# Problem to work on
Return every line of the entries that includes the word "first".

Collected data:
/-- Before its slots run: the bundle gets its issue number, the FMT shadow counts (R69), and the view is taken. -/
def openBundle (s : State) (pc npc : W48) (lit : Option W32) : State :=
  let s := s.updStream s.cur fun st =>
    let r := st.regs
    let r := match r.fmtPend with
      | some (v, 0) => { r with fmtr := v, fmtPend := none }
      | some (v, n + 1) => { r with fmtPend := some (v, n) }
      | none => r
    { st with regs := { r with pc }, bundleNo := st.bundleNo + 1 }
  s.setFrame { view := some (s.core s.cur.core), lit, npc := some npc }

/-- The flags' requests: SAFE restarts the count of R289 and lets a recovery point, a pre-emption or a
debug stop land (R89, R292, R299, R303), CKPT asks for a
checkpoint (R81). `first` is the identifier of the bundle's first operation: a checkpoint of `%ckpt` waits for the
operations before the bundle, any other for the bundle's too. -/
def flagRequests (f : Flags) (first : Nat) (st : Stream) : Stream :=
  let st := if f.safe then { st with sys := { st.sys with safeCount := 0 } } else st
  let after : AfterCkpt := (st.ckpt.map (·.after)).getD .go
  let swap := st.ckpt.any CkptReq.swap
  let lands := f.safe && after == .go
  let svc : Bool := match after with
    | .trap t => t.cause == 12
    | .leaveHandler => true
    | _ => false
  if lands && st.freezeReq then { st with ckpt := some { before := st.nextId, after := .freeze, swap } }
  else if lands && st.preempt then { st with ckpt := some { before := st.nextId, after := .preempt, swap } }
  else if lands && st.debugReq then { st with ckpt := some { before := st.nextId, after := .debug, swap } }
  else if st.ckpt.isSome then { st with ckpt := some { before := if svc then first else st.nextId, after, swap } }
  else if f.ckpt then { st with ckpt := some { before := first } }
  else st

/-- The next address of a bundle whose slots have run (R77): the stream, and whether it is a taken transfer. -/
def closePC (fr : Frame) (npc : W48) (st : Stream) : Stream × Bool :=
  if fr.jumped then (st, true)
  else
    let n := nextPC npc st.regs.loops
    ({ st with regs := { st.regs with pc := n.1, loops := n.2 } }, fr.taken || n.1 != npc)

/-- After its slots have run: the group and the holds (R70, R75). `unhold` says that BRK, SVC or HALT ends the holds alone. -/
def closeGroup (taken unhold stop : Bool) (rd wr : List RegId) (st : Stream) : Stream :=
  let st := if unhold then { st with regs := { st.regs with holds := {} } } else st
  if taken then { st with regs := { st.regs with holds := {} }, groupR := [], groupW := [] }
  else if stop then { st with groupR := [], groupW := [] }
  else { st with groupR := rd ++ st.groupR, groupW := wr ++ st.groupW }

* * *

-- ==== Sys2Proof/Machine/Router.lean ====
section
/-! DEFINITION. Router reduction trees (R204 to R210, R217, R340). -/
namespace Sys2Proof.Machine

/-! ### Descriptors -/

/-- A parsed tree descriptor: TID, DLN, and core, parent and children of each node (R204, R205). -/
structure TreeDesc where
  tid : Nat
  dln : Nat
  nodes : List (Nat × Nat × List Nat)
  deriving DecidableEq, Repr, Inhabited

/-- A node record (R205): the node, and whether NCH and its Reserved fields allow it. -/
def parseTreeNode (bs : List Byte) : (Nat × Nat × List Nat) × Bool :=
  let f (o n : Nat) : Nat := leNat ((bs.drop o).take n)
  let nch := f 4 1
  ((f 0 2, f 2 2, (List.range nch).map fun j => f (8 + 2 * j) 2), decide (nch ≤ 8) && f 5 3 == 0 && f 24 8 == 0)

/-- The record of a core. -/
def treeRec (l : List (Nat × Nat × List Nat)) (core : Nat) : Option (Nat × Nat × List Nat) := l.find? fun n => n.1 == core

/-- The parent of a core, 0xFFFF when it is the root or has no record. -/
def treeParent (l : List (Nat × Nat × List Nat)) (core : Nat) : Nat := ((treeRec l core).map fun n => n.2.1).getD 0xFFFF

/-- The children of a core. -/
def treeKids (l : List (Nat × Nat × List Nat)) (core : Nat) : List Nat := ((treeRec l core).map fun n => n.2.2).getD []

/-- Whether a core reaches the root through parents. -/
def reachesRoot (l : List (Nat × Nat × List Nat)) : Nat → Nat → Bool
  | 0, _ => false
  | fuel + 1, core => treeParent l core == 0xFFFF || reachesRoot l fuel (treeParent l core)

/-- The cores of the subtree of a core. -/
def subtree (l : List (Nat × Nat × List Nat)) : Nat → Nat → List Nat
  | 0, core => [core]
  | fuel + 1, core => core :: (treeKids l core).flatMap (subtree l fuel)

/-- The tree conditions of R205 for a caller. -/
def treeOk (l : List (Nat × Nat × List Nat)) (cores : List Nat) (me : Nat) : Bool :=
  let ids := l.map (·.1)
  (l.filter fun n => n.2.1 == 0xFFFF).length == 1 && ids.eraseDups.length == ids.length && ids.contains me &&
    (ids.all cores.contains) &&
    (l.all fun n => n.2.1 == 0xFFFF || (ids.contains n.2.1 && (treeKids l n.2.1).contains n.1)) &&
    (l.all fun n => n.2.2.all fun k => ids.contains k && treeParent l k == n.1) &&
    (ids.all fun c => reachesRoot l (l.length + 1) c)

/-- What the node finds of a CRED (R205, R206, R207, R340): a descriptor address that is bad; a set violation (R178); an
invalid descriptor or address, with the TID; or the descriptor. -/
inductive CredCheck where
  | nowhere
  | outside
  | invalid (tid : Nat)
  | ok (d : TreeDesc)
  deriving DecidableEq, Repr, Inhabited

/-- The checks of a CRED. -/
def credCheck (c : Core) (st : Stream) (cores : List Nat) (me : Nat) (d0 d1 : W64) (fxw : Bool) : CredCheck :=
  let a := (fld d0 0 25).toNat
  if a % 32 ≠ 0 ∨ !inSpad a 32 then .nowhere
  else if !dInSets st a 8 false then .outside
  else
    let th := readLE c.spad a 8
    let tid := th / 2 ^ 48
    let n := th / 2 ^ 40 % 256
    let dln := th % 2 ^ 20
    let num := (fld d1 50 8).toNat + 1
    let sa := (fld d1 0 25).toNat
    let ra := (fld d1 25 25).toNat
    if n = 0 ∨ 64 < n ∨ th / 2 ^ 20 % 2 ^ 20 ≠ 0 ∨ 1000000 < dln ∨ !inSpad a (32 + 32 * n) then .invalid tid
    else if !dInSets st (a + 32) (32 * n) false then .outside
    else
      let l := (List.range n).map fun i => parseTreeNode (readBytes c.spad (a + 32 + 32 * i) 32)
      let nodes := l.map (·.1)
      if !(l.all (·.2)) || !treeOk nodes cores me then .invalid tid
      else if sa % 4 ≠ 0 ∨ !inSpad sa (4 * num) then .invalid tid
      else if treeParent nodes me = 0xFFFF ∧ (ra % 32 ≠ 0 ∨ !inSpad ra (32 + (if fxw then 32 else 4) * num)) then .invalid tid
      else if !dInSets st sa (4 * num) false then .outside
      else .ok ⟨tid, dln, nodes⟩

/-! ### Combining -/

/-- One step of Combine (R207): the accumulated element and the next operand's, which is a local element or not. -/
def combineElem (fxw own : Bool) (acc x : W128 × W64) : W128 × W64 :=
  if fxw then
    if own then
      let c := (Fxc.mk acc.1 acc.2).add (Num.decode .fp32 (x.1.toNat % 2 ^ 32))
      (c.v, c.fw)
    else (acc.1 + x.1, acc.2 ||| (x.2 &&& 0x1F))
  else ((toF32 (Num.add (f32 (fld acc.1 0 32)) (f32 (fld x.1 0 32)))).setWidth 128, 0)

# Completed exercise
checkpoint (R81). `first` is the identifier of the bundle's first operation: a checkpoint of `%ckpt` waits for the
def flagRequests (f : Flags) (first : Nat) (st : Stream) : Stream :=
  else if st.ckpt.isSome then { st with ckpt := some { before := if svc then first else st.nextId, after, swap } }
  else if f.ckpt then { st with ckpt := some { before := first } }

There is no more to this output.